(Stored items)
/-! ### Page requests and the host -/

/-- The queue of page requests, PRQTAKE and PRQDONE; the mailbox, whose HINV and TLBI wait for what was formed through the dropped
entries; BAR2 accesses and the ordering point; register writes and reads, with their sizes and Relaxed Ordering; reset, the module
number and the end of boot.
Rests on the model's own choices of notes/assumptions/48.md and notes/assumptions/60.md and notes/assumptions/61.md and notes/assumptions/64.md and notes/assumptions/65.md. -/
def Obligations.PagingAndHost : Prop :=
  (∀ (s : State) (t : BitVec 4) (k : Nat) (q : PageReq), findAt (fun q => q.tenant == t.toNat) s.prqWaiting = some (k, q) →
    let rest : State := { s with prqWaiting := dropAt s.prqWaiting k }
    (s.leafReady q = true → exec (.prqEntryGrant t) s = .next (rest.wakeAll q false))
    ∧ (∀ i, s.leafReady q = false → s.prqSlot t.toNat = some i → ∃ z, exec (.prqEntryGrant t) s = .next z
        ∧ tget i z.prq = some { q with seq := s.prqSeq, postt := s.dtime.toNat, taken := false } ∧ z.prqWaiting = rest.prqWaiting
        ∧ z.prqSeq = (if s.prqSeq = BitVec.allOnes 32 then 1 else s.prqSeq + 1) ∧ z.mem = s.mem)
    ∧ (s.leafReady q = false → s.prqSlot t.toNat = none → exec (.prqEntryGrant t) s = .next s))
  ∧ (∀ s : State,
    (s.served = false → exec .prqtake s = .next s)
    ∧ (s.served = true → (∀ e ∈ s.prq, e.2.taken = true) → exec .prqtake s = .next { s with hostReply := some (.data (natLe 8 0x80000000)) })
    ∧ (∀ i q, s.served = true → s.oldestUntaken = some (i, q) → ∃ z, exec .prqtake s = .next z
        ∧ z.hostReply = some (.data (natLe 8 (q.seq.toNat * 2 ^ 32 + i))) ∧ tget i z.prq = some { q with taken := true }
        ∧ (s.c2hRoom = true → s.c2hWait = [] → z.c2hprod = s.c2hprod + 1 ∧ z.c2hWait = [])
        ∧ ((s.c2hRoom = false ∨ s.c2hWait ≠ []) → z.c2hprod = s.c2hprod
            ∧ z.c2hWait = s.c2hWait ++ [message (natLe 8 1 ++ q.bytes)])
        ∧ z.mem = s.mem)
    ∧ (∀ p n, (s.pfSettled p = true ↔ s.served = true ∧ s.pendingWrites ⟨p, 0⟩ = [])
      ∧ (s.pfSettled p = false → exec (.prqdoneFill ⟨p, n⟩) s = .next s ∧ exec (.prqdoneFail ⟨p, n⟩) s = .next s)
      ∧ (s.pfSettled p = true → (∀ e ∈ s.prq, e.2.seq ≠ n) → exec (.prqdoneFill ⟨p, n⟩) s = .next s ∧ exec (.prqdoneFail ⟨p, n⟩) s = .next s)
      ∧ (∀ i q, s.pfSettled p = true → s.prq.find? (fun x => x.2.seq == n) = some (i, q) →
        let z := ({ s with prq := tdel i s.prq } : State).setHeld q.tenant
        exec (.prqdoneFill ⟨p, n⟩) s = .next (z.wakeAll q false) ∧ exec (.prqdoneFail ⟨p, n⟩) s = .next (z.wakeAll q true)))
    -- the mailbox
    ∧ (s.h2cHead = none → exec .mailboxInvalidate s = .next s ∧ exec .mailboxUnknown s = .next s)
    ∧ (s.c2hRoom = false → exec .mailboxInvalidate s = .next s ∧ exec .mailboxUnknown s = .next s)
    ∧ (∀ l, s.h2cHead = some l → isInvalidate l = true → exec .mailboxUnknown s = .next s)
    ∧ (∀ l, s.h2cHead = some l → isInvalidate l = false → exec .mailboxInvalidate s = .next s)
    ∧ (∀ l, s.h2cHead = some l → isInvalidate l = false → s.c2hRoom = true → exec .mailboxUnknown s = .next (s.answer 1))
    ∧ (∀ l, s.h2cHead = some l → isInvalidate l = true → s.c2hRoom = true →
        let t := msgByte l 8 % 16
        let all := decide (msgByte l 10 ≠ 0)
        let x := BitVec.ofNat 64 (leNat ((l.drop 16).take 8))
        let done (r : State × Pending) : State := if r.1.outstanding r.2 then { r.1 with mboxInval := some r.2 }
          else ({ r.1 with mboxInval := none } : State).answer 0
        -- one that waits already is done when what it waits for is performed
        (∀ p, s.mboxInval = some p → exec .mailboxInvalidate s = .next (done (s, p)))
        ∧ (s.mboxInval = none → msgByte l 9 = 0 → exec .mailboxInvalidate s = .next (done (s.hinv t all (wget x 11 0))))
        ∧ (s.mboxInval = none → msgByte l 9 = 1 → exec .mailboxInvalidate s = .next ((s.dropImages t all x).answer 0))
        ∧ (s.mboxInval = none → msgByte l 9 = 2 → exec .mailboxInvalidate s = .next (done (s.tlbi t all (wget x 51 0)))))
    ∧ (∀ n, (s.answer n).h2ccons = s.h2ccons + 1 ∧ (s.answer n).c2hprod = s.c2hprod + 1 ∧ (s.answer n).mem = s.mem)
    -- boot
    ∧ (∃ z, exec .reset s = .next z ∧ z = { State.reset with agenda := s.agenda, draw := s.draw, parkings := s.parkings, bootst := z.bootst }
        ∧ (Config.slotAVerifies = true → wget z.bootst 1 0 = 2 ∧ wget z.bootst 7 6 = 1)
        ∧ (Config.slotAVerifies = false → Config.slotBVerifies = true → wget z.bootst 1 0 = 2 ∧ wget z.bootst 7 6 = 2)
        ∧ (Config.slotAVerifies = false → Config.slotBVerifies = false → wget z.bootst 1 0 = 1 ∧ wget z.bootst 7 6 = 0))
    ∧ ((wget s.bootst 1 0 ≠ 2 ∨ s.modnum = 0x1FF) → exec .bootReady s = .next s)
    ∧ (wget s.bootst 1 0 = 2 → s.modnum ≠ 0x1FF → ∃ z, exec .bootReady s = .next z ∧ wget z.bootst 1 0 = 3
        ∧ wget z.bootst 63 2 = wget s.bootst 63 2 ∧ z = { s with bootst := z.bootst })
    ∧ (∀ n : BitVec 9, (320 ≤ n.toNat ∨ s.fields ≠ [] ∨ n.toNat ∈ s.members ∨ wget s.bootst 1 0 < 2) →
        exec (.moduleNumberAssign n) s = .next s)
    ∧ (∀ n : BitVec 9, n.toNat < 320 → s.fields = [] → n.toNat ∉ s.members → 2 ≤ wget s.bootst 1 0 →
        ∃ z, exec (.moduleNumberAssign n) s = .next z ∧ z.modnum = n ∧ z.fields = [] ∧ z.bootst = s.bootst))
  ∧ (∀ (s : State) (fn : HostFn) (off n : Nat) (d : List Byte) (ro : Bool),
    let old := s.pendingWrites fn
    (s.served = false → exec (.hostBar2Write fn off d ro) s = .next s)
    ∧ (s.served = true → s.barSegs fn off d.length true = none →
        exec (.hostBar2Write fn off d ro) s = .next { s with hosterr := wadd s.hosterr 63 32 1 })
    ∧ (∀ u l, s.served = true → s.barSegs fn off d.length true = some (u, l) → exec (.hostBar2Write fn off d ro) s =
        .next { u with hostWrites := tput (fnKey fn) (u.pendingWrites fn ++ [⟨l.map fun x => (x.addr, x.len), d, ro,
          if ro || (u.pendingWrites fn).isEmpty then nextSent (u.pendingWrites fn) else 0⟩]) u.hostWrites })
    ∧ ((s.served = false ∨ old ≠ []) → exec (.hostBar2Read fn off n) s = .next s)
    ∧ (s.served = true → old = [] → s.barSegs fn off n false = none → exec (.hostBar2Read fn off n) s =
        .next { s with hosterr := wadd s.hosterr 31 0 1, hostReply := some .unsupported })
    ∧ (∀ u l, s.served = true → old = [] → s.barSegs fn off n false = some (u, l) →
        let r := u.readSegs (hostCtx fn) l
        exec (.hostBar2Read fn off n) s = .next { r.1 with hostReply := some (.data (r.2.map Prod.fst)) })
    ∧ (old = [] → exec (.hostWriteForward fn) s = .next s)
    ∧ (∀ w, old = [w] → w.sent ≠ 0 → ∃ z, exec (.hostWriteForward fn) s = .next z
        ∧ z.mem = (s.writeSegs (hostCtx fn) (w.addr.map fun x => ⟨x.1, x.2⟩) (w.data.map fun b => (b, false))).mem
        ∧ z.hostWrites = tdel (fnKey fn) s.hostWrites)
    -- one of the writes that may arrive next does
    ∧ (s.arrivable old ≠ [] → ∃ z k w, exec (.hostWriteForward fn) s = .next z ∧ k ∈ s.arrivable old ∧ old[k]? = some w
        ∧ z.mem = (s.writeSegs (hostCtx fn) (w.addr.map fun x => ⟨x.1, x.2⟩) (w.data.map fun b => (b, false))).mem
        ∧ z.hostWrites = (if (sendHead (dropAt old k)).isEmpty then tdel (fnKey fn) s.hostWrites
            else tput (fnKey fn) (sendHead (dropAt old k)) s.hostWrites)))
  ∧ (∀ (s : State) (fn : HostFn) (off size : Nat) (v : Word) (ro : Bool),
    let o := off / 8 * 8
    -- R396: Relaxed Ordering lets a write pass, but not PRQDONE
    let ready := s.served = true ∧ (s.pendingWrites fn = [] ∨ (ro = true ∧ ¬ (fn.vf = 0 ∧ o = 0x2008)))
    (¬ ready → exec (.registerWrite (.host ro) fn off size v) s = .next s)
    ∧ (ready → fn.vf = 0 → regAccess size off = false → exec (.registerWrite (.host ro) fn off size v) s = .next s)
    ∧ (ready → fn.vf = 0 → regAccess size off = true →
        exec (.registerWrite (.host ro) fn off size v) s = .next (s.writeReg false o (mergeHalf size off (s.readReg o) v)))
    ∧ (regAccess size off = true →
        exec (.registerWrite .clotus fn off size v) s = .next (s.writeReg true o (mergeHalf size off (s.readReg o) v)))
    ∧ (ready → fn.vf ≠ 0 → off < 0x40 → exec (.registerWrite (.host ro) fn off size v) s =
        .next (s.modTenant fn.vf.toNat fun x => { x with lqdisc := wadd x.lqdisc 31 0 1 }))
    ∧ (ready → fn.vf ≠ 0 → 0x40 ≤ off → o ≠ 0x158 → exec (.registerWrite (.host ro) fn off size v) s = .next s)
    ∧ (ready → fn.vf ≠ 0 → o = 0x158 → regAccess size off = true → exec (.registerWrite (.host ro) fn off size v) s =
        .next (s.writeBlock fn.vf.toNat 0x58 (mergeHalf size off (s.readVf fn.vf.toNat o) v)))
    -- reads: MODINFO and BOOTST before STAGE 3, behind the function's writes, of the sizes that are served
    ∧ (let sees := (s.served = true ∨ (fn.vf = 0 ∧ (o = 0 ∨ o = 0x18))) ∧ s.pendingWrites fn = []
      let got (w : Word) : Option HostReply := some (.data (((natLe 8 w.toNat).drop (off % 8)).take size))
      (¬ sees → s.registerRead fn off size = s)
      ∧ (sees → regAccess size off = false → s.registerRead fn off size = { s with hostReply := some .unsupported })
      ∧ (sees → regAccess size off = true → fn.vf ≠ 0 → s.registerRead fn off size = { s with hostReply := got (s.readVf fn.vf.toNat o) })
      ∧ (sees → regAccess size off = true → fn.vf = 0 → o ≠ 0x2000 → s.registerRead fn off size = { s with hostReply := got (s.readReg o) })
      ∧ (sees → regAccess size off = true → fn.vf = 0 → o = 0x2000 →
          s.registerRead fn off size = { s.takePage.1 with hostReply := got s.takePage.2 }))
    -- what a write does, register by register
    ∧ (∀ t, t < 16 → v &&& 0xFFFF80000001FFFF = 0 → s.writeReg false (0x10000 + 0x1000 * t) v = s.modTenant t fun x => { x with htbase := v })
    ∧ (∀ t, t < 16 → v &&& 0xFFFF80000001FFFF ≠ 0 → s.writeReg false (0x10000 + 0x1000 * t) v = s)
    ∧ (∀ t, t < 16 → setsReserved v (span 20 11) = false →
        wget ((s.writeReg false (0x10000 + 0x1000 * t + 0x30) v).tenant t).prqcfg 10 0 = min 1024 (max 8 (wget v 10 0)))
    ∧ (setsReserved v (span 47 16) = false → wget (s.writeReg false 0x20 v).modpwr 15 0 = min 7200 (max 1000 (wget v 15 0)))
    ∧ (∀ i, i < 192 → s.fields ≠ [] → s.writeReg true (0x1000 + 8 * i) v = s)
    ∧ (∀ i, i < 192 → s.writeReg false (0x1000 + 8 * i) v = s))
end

● **Directions for this task**
All that belongs in the answer is the run of lines above from the line containing "true → exec .mailboxUnknown s = .next s)" through the line containing "let done (r", exactly as written.

● **Solution**
    ∧ (∀ l, s.h2cHead = some l → isInvalidate l = true → exec .mailboxUnknown s = .next s)
    ∧ (∀ l, s.h2cHead = some l → isInvalidate l = false → exec .mailboxInvalidate s = .next s)
    ∧ (∀ l, s.h2cHead = some l → isInvalidate l = false → s.c2hRoom = true → exec .mailboxUnknown s = .next (s.answer 1))
    ∧ (∀ l, s.h2cHead = some l → isInvalidate l = true → s.c2hRoom = true →
        let t := msgByte l 8 % 16
        let all := decide (msgByte l 10 ≠ 0)
        let x := BitVec.ofNat 64 (leNat ((l.drop 16).take 8))
        let done (r : State × Pending) : State := if r.1.outstanding r.2 then { r.1 with mboxInval := some r.2 }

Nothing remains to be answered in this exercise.